Businesses looking to register products or secure operating licences in the UK may be required to pay extra fees following Brexit.
As UK lawmakers look to prepare the statute book for a post-EU existence, they have granted the government powers to introduce new levies on businesses in order to fund regulators.
UK businesses currently operate under the umbrella of the EU regulatory bodies whose post-brexit function will have to be absorbed by already stretched UK regulators. Parliament will now have the power to introduce fees or increase taxes on businesses in order to pay for the expanded portfolio of bodies like the Competition and Markets Authority, which said in its annual report that they would have to be “sufficiently resourced for a greater caseload.”
For businesses starting up in the UK, they may not notice much of a change — other than their fees and taxes going to the UK government rather than the EU. However, for businesses looking to expand from the EU to the UK, the extra fees would be an added burden.
For businesses outside Europe, it will mean paying twice (once to the UK and once to the EU) to have access to the same markets currently available under one EU charge.

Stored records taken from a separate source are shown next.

/-- A trunk's logical port is a candidate at member `x` (R338, R344). -/
def Device.trunkCandidate (d : Device) (x l : Nat) : Bool :=
  match d.trunkOf l with
  | none => true
  | some t =>
    ((d.trunk t).phase == 0 || (d.trunk t).phase == 3) &&
      match d.namedMember t with
      | none => false
      | some m => m == x || !(lget d.path.sel m).isEmpty || !d.anyEligible m l

/-- Logical port `l` is a candidate of R307 at `x`. -/
def Device.candidate (d : Device) (x l : Nat) : Bool := d.trunkCandidate x l && d.anyEligible x l

/-! ### DWRR (R308) -/

/-- The loop of R308 over four members: which member is in the set, eligible, holds a frame; its quantum and length. It
answers the member chosen, the set's pointer and flag, and the deficits. -/
def dwrrLoop (mem elig hold : Nat → Bool) (quantum len : Nat → Nat) :
    Nat → Dwrr → List Nat → Option Nat × Dwrr × List Nat
  | 0, s, df => (none, s, df)
  | fuel + 1, s, df =>
    let m := s.ptr % 4
    let next : Dwrr := { ptr := (m + 1) % 4, credited := false }
    if !mem m then dwrrLoop mem elig hold quantum len fuel next df
    else if elig m then
      let df := if s.credited then df else df.set m (df.getD m 0 + quantum m)
      if len m ≤ df.getD m 0 then
        (some m, { ptr := m, credited := true }, df.set m (df.getD m 0 - len m))
      else dwrrLoop mem elig hold quantum len fuel next df
    else dwrrLoop mem elig hold quantum len fuel next (if hold m then df else df.set m 0)

/-- LEN of the frame a queue would yield. -/
def Device.headLen (d : Device) (l k : Nat) : Nat := match d.egr (qIdx l k) with | [] => 0 | e :: _ => e.len

/-- Weight of queue `k` (R321). -/
def Device.qWeight (d : Device) (l k : Nat) : Nat :=
  max 1 (bits (d.rd (Reg.EGR_Q_WT l (k / 4))) (8 * (k % 4) + 6) (8 * (k % 4)))

/-- Weight of group `g` (R320). -/
def Device.gWeight (d : Device) (l g : Nat) : Nat := max 1 (bits (d.rd (Reg.EGR_GRP_WT l)) (8 * g + 6) (8 * g))

/-- A DWRR set of queues, by 4 × port + group. -/
def Device.setQ (d : Device) (k : Nat) : Dwrr := mget (fun _ => {}) d.path.setQ k

/-- A DWRR set of groups, by 4 × port + level. -/
def Device.setG (d : Device) (k : Nat) : Dwrr := mget (fun _ => {}) d.path.setG k

/-- The queue that `pick_queue` names, with the set and the deficits after it (R307). -/
def Device.pickQueue (d : Device) (x l g : Nat) : Option Nat × Dwrr × List Nat :=
  let df := (List.range 4).map fun i => nget d.path.defQ (16 * l + 4 * g + i)
  let s := d.setQ (4 * l + g)
  if bit (d.get (Reg.EGR_PORT_CFG_GMODE l)) g then
    dwrrLoop (fun _ => true) (fun i => d.queueEligible x l (4 * g + i))
      (fun i => !(d.egr (qIdx l (4 * g + i))).isEmpty) (fun i => 256 * d.qWeight l (4 * g + i))
      (fun i => d.headLen l (4 * g + i)) 1024 s df
  else (([3, 2, 1, 0].find? fun i => d.queueEligible x l (4 * g + i)), s, df)

/-- Level of group `g` (R320). -/
def Device.lvl (d : Device) (l g : Nat) : Nat := bits (d.get (Reg.EGR_PORT_CFG_LVL l)) (2 * g + 1) (2 * g)

/-- The eligible groups of a port. -/
def Device.groupsEligible (d : Device) (x l : Nat) : List Nat :=
  (List.range 4).filter fun g => (List.range 4).any fun i => d.queueEligible x l (4 * g + i)

/-- The highest level that a candidate offers. -/
def Device.topLevel (d : Device) (x l : Nat) : Nat := ((d.groupsEligible x l).map (d.lvl l)).foldl max 0

/-- The group that `pick_group` names, with the set and the deficits after it, and whether the set was used (R307). -/
def Device.pickGroup (d : Device) (x l top : Nat) : Option Nat × Dwrr × List Nat × Bool :=
  let df := (List.range 4).map fun g => nget d.path.defG (4 * l + g)
  let s := d.setG (4 * l + top)
  let el := (d.groupsEligible x l).filter fun g => d.lvl l g == top
  match el with
  | [g] => (some g, s, df, false)
  | _ =>
    let (r, s, df) := dwrrLoop (fun g => d.lvl l g == top) (fun g => el.contains g)
      (fun g => (List.range 4).any fun i => !(d.egr (qIdx l (4 * g + i))).isEmpty) (fun g => 256 * d.gWeight l g)
      (fun g => match (d.pickQueue x l g).1 with | some i => d.headLen l (4 * g + i) | none => 0) 1024 s df
    (r, s, df, true)
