-- ==== Sys2Proof/Machine/Repl.lean ====
section
/-!
DEFINITION. Messages on the Punty link and the active's replication store (R372, R374 to R377).
-/
namespace Sys2Proof.Machine

/-- Note that a replicated change was made or applied in the Tension interval that runs (R387). -/
def Device.replMark (d : Device) : Device :=
  let n := d.intervalNow
  if d.tensionOn then d.onUnit fun u => { u with replIn := mset (fun _ => false) u.replIn n true } else d

/-- A replication record (R375): KIND, STATUS, RLEN, OFFSET and its data, in network byte order. -/
def replRecord (kind status off : Nat) (body : List Byte) : List Byte :=
  beBytes 1 kind ++ beBytes 1 status ++ beBytes 2 (8 + body.length) ++ beBytes 4 off ++ body

/-- The active issues a record: it takes the next PSEQ, is held in the store and is sent (R375, R376). DESIGN CHOICE: a change that
hardware makes while the store is full cannot be held, so replication stops and a resync follows (R377). -/
def Device.replPush (d : Device) (r : List Byte) : Device :=
  if d.unit.repl && d.role == roleActive && decide (16384 ≤ d.unit.store.length) then d.replStop
  else if d.unit.repl && d.role == roleActive then
    let n := (d.rd Reg.UNT_PSEQ_SENT + 1) % 2 ^ 32
    let d := (d.wr Reg.UNT_PSEQ_SENT n).onUnit fun u => { u with store := u.store ++ [(n, r)] }
    ((d.inc (Reg.UNT_STAT_COUNT 4)).replMark).punty 2 n r
  else d

/-- A table command for the standby (R375): QCTL, TAG and ADDR at 0. -/
def mrvRecord (e : List Byte) (status : Nat) : List Byte :=
  replRecord 4 status 0 (patch (patch (slice e 0 64) 3 (beBytes 5 0)) 56 (beBytes 8 0))

end Sys2Proof.Machine
end

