/-- A notification leaves the FIFO (R202). The firmware's insert goes into its internal queue with the core that handles the
notification; the firmware counts the notifications that ask for none. -/
def Device.learnDeliver (d : Device) : Device :=
  match d.mrv.fifo with
  | [] => d
  | n :: rest =>
    let pop := fun (d : Device) => d.onMrv fun m => { m with fifo := rest }
    let sent := fun (d : Device) => ((d.onMrv fun m => { m with lost := false }).mrvStat 4).pmc 0xD 0
    if d.learnDest = 0 then (pop d).onMrv fun m => { m with lost := true }
    else if d.learnDest = 1 then
      let q := d.get Reg.HQ_GLB_CFG_LEARN_Q
      if !d.flag Reg.HQ_GLB_CFG_LEARN_QV || !d.flag (Reg.HQ_SQ_CFG_EN q) || !d.dmaOk (d.owner q) || !d.lineOpen 33 then d
      else
        let (ok, d') := d.bufAppend q (n.bytes d.mrv.lost d.mrv.nseqHost)
        if ok then ((sent (pop d')).onMrv fun m => { m with nseqHost := (m.nseqHost + 1) % 2 ^ 32 }).lineLess 33 32 else d
    else if (d.serviceCore 3).isNone then d
    else
      let d := (sent (pop d)).onMrv fun m => { m with nseqFw := (m.nseqFw + 1) % 2 ^ 32 }
      d.onMrv fun m =>
        if n.kind = 3 then { m with fwStatic := m.fwStatic + 1 }
        else if n.kind = 4 then { m with fwAged := m.fwAged + 1 }
        else { m with fwQ := m.fwQ ++ [((d.serviceCore 3).getD 0, n.insert)] }

/-- The digest of a region (R207). -/
def Device.regionDigest (d : Device) (r : Nat) : Nat :=
  d.mrv.tab.foldl (fun x t => match t.2 with
    | some e => if d.home e.key / 4096 = r then x ^^^ entryDigest e else x
    | none => x) 0

/-- A region read begins. -/
def Device.scrubRegion (d : Device) (r : Nat) : Device :=
  d.onMrv fun m => { m with scrub := some (r, d.regionDigest r, d.rd Reg.MRV_TSEQ) }

/-- A scrub pass starts (R207). -/
def Device.scrubStart (d : Device) : Device :=
  if d.flag Reg.MRV_SCRUB_EN && d.mrv.scrub.isNone then d.scrubRegion 0 else d

/-- A slot is read with a region (R207): one of its buckets, or one of the overflow store whose entry is homed there. -/
def Device.inRegion (d : Device) (r j : Nat) : Bool :=
  if j < 1048576 then j / 16384 == r else (d.mrv.at j).any fun e => d.home e.key / 4096 == r

/-- A region read completes: its digest is published, and the next region or the end of the pass follows (R207). Only valid entries
count, so a slot that the read finds uncorrectable does not. -/
def Device.scrubDone (d : Device) : Device :=
  match d.mrv.scrub with
  | none => d
  | some (r, dig, tseq) =>
    let bad := d.readsBad (d.inRegion r)
    let d := d.readSlots (d.inRegion r)
    let dig := if bad then d.regionDigest r else dig
    let d := d.wr64 (Reg.MRV_DIGEST r) (dig + 2 ^ 32 * tseq)
    if r < 63 then d.scrubRegion (r + 1)
    else (d.onMrv fun m => { m with scrub := none }).inc Reg.MRV_SCRUB_PASSES

/-! ### Meanings -/

/-- The slots in error that an operand names. -/
def eccSlots (l : List (Bool × Fin 1056768)) : List (Bool × Nat) := l.map fun e => (e.1, e.2.val)

/-- INSERT (R194). -/
def execInsert (src : TblSrc) (cmd : TblCmd) (s : State) : Host.Outcome State Fault Refusal :=
  s.run (·.tblTake 1 src cmd.entry none true (eccSlots cmd.ecc))

/-- DELETE (R194). -/
def execDelete (src : TblSrc) (cmd : TblCmd) (s : State) : Host.Outcome State Fault Refusal :=
  s.run (·.tblTake 2 src cmd.entry none true (eccSlots cmd.ecc))

/-- SEARCH (R194). -/
def execSearch (src : TblSrc) (cmd : TblCmd) (memOk : Bool) (s : State) : Host.Outcome State Fault Refusal :=
  s.run (·.tblTake 3 src cmd.entry none memOk (eccSlots cmd.ecc))

/-- NEXT (R194). -/
def execNext (src : TblSrc) (cmd : TblCmd) (memOk : Bool) (s : State) : Host.Outcome State Fault Refusal :=
  s.run (·.tblTake 4 src cmd.entry none memOk (eccSlots cmd.ecc))

/-- FLUSH_PORT (R194). -/
def execFlushPort (src : TblSrc) (cmd : TblCmd) (s : State) : Host.Outcome State Fault Refusal :=
  s.run (·.tblTake 5 src cmd.entry none true (eccSlots cmd.ecc))

/-- BULK (R194). -/
def execBulk (src : TblSrc) (cmd : TblCmd) (arr : Option (List Byte)) (s : State) : Host.Outcome State Fault Refusal :=
  s.run (·.tblTake 6 src cmd.entry arr true (eccSlots cmd.ecc))

/-- SEED_CLEAR_DONE (R187). -/
def execSeedClearDone (s : State) : Host.Outcome State Fault Refusal := s.run (·.seedClear)

/-- AGE_TICK (R203). -/
def execAgeTick (s : State) : Host.Outcome State Fault Refusal := s.run (·.ageTick)

/-- AGE_SWEEP_VISIT (R204). -/
def execAgeSweepVisit (s : State) : Host.Outcome State Fault Refusal := s.run (·.ageVisit)

/-- LEARN_TOKEN_REFILL (R201). -/
def execLearnTokenRefill (s : State) : Host.Outcome State Fault Refusal := s.run (·.learnRefill)

/-- LEARN_NOTIFY_DELIVER (R202). -/
def execLearnNotifyDeliver (s : State) : Host.Outcome State Fault Refusal := s.run (·.learnDeliver)

/-- SCRUB_PASS_START (R207). -/
def execScrubPassStart (s : State) : Host.Outcome State Fault Refusal := s.run (·.scrubStart)

/-- SCRUB_REGION_DONE (R207). -/
def execScrubRegionDone (s : State) : Host.Outcome State Fault Refusal := s.run (·.scrubDone)

/-- AUDIT_BATCH_CLOSE (R208). -/
def execAuditBatchClose (s : State) : Host.Outcome State Fault Refusal := s.run (·.closeBatch)

end Sys2Proof.Machine
end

This will hit tech companies particularly hard, partly due to the startup-heavy nature of the industry. Tech companies also tend to “go international” very early on in their life cycles, which will result in young businesses having to fork out more for access to the UK market.
Notes accompanying the European Union Withdrawal Bill said the increase in business levies would “mitigate the burden on the general taxpayer to pick up the cost of all functions transferred from the EU to the UK.”

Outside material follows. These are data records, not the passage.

-- ==== Sys2Proof/Machine/Pipeline.lean ====
section
/-!
DEFINITION. The slice pipeline: taking, parsing, lookup, metering, edit, header capture and admission of frames (R20 to
R29, R161, R162, R170, R190, R191, R224 to R232, R245, R249 to R253, R285, R289 to R292, R331, R332, R340, R341, R414), with
the meanings of its commands.
-/
namespace Sys2Proof.Machine

/-! ### Taking frames (R22, R40, R137, R245) -/

/-- The requesters of a slice: its four tiles, and in slice 0 the internal ports. -/
def requesters (s : Nat) : Nat := if s = 0 then 5 else 4

/-- The list that requester `r` of slice `s` offers: a tile's ready list, or the first internal port with frames, 513 ahead
of 512 ahead of 514 (R40). The number is the port of an internal list, 0 for a tile. -/
def Device.offered (d : Device) (s r : Nat) : Nat × List Frame :=
  if r < 4 then (0, lget d.path.ready (4 * s + r))
  else match [513, 512, 514].find? fun p => !(lget d.path.intReady p).isEmpty with
    | some p => (p, lget d.path.intReady p)
    | none => (512, [])

/-- A frame's stitch count as received (R19). -/
def Frame.need (f : Frame) : Nat := stitchCount (f.bytes.length + 4)

/-- The slice takes a frame: its Gather blocks are freed and its stitches taken. A frame from port 513 is a control frame
(R250). -/
def Device.takeFrame (d : Device) (s r ip : Nat) (f : Frame) : Device :=
  let d := d.onPath fun p =>
    if r < 4 then { p with ready := lset p.ready (4 * s + r) ((lget p.ready (4 * s + r)).drop 1) }
    else { p with intReady := lset p.intReady ip ((lget p.intReady ip).drop 1) }
  let n := f.need
  let (st, d) := (d.freeBlocks f.src f.bytes f.blkR f.blkS).takeStitches n
  let g := { f with stitches := st, n := n, charge := .flight s, blkR := 0, blkS := 0, control := f.control || f.src == 513,
                    sfd := if f.src < 512 then f.sfd else d.ft }
  ((d.flightAdd s n).onPipe s fun p => { p with taken := p.taken ++ [g] }).pmc 0xA s

/-- Take up to `k` frames of requester `r`; a frame that finds no stitches makes the requester the one waited for. -/
def takeFrom (s r : Nat) : Nat → Nat → Device → Nat × Device
  | 0, n, d => (n, d)
  | k + 1, n, d =>
    match d.offered s r with
    | (_, []) => (n, d)
    | (ip, f :: _) =>
      if 1024 < d.flight s + f.need ∨ d.physFree < f.need then
        (n, d.onPath fun p => { p with starved := mset (fun _ => none) p.starved s (some r) })
      else
        let d := d.onPath fun p => { p with starved := mset (fun _ => none) p.starved s none }
        takeFrom s r k (n + 1) (d.takeFrame s r ip f)

/-- One clock of a slice pipeline's arbitration: up to 4 frames, at most 2 of a requester (R22). The pointer moves past the
requester served first; in a clock that serves none it stays. -/
def Device.pipelineTake (d : Device) (s : Nat) : Device :=
  let n := requesters s
  let start := nget d.path.pptr s
  let waited := mget (fun _ => none) d.path.starved s
  let rot := (List.range n).map fun i => (start + i) % n
  let order := match waited with | some b => b :: rot.filter (· != b) | none => rot
  let (k, first, d) := order.foldl (fun (a : Nat × Option Nat × Device) r =>
    let (k, first, d) := a
    match mget (fun _ => none) d.path.starved s with
    | some b => if b = r then
        let (k', d) := takeFrom s r (min 2 (4 - k)) 0 d
        (k + k', if first.isNone && decide (0 < k') then some r else first, d)
      else a
    | none =>
      let (k', d) := takeFrom s r (min 2 (4 - k)) 0 d
      (k + k', if first.isNone && decide (0 < k') then some r else first, d)) (0, none, d)
  let d := if k < 4 then d.pmc 0xB s else d
  match first with
  | some r => d.onPath fun p => { p with pptr := nset p.pptr s ((r + 1) % n) }
  | none => d

/-! ### Discards before admission -/

/-- Reasons whose frames still give their ingress mirror copy (R289). -/
def mirrorReasons : List Nat := [7, 8, 9, 10, 11, 12, 13]

/-- The stitch header of a frame from its decision (R27, R414). -/
def Device.headerOf (d : Device) (f : Frame) : Hdr :=
  let c := f.dec
  let (dtype, dest) := match c.dest with | .port p => (0, p) | .group g => (1, g) | .drop _ => (0, 0)
  let ptp := if f.src = 512 ∨ f.src = 513 then c.ptp
    else if f.src = 514 ∨ (dtype = 0 ∧ (dest = 512 ∨ dest = 513)) ∨ !f.parse.ptp then 0
    else match ptpPlace f.bytes f.jh f.parse.tpidX with
      | none => 0
      | some (o, _) =>
        if byteAt f.bytes (o + 1) % 16 ≠ 2 ∨ 4 ≤ byteAt f.bytes o % 16 then 0
        else
          let m := d.get (Reg.TIM_PORT_DLY_TC_MODE f.src)
          if m = 1 ∨ (m = 2 ∧ byteAt f.bytes o % 16 ≤ 1) then 2 else 0
  { len := f.bytes.length + 4, src := f.src, tc := c.tc, colour := c.colour, dtype := dtype, dest := dest, queue := c.queue,
    epoch := if dtype = 0 then f.hdr.epoch else 0, ptp := ptp, tsSec := tmSec f.sfd % 4, tsNs := tmNs f.sfd,
    mirSession := c.mir.getD 0, mirEn := c.mir.isSome, gver := if dtype = 1 then d.groupCur dest else 0 }

/-- A copy to an internal port (R170, R225): a frame of its own that shares the original's stitches. -/
def Device.hostCopy (d : Device) (s : Nat) (f : Frame) (port code : Nat) : Device :=
  let bs := if f.jh then f.bytes.drop 16 else f.bytes
  let n := stitchCount (bs.length + 4)
  let (id, d) := d.freshId
  let st := f.stitches.take n
  let h := { d.headerOf f with
    len := bs.length + 4, dtype := 0, dest := port, epoch := d.epoch port, ptp := 0, gver := 0, mirEn := false }
  let g := { f with id := id, bytes := bs, jh := false, stitches := st, n := n, hdr := h, charge := .none, isCopy := true,
                    mirror := none, ckind := 2, ccode := code, cslice := s, clen := bs.length, ctx := none, inj := none,
                    stampTo := none }
  (d.each st fun d i => d.refStitch i).onPipe s fun p => { p with captured := p.captured ++ [g] }

/-- The copies a decision asks for. -/
def Device.hostCopies (d : Device) (s : Nat) (f : Frame) : Device :=
  let d := match f.dec.copyHost with | some c => d.hostCopy s f 512 c | none => d
  match f.dec.copySvc with | some c => d.hostCopy s f 513 c | none => d

/-- Stitches that the first `n` stored bytes reach into (R291). -/
def storedStitches (n : Nat) : Nat := if n ≤ 192 then 1 else 1 + (n - 192 + 255) / 256

/-- A mirror copy of session `m` (R291, R292); `port` is the port of the mirrored frame. -/
def Device.mirrorFrame (d : Device) (s : Nat) (f : Frame) (m port : Nat) : Frame × Device :=
  let kind := d.get (Reg.MIR_SESSION_W0_KIND m)
  let trunc := d.get (Reg.MIR_SESSION_W0_TRUNC m)
  let tpl := if kind = 2 then min 64 (d.get (Reg.MIR_SESSION_W1_TPL_LEN m)) else 0
  let bs := if trunc = 0 then f.bytes else f.bytes.take (64 * trunc)
  let bs := if kind = 2 then bs.take (16379 - tpl) else bs
  let len := tpl + bs.length + 4
  let dest := if kind = 3 then 515 else d.get (Reg.MIR_SESSION_W0_DEST m)
  let col := d.get (Reg.MIR_SESSION_W0_COLOUR m)
  let (id, d) := d.freshId
  let st := f.stitches.take (storedStitches bs.length)
  let h := { f.hdr with len := len, dtype := 0, dest := dest, queue := d.get (Reg.MIR_SESSION_W0_QUEUE m),
                        colour := if col = 3 then 2 else col, epoch := d.epoch dest, ptp := 0, mirSession := m, mirEn := true,
                        gver := 0 }
  ({ f with id := id, bytes := bs, stitches := st, n := stitchCount len, hdr := h, charge := .none, isCopy := true,
            mirror := some port, ckind := 3, ccode := m, cslice := s, clen := bs.length, ctx := none, inj := none,
            stampTo := none }, d.each st fun d i => d.refStitch i)

/-- A candidate of session `m`: whether a copy is made (R290). -/
def Device.mirrorCandidate (d : Device) (m : Nat) : Bool × Device :=
  if d.get (Reg.MIR_SESSION_W0_KIND m) = 0 then (false, d)
  else
    let n := nget d.path.mirCnt m
    let d := d.onPath fun p => { p with mirCnt := nset p.mirCnt m (n + 1) }
    if n % 2 ^ d.get (Reg.MIR_SESSION_W0_SAMPLE m) = 0 then (true, d) else (false, d.inc (Reg.MIR_STAT_COUNT m 1))

/-- The session of the ingress copy that a frame gives, if one is made (R289, R290). -/
def Device.mirrorTake (d : Device) (f : Frame) : Option Nat × Device :=
  match f.dec.mir with
  | none => (none, d)
  | some m => let (take, d) := d.mirrorCandidate m; (if take then some m else none, d)

/-- The ingress mirror copy of a frame (R289), from its header as it stands. -/
def Device.ingressMirror (d : Device) (s : Nat) (f : Frame) (m : Option Nat) : Device :=
  match m with
  | none => d
  | some m =>
    let (g, d) := d.mirrorFrame s f m f.src
    d.onPipe s fun p => { p with captured := p.captured ++ [g] }

/-- A frame is discarded in the pipeline: after lookup its copies are still made (R170, R232, R289), before it the frame keeps its
input colour (R224); an inject entry completes with the reason (R497). -/
def Device.dropPipe (d : Device) (s : Nat) (f : Frame) (reason : Nat) (looked : Bool) : Device :=
  let f := { f with hdr := if looked then d.headerOf f
                          else { f.hdr with src := f.src, colour := d.inColour f, tsSec := tmSec f.sfd % 4,
                                            tsNs := tmNs f.sfd } }
  let d := if looked then d.hostCopies s f else d
  let (m, d) := if looked && mirrorReasons.contains reason then d.mirrorTake f else (none, d)
  let d := d.ingressMirror s f m
  (d.dropIngress f s reason).injDone f (some reason)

However, costs to businesses may easily be passed on to the consumer in the form of higher prices. And it may be that UK consumers experience a downturn in the frequency and speed of new tech products and services being available, as international businesses look to expand to the EU while putting the UK market on hold considering the higher set-up cost.
It’s unclear what the exact costs and their effect will be until specifics are published. This fits into a wider UK vs EU debate on international competition and any “race to the bottom” that may ensue once the UK departs from the EU.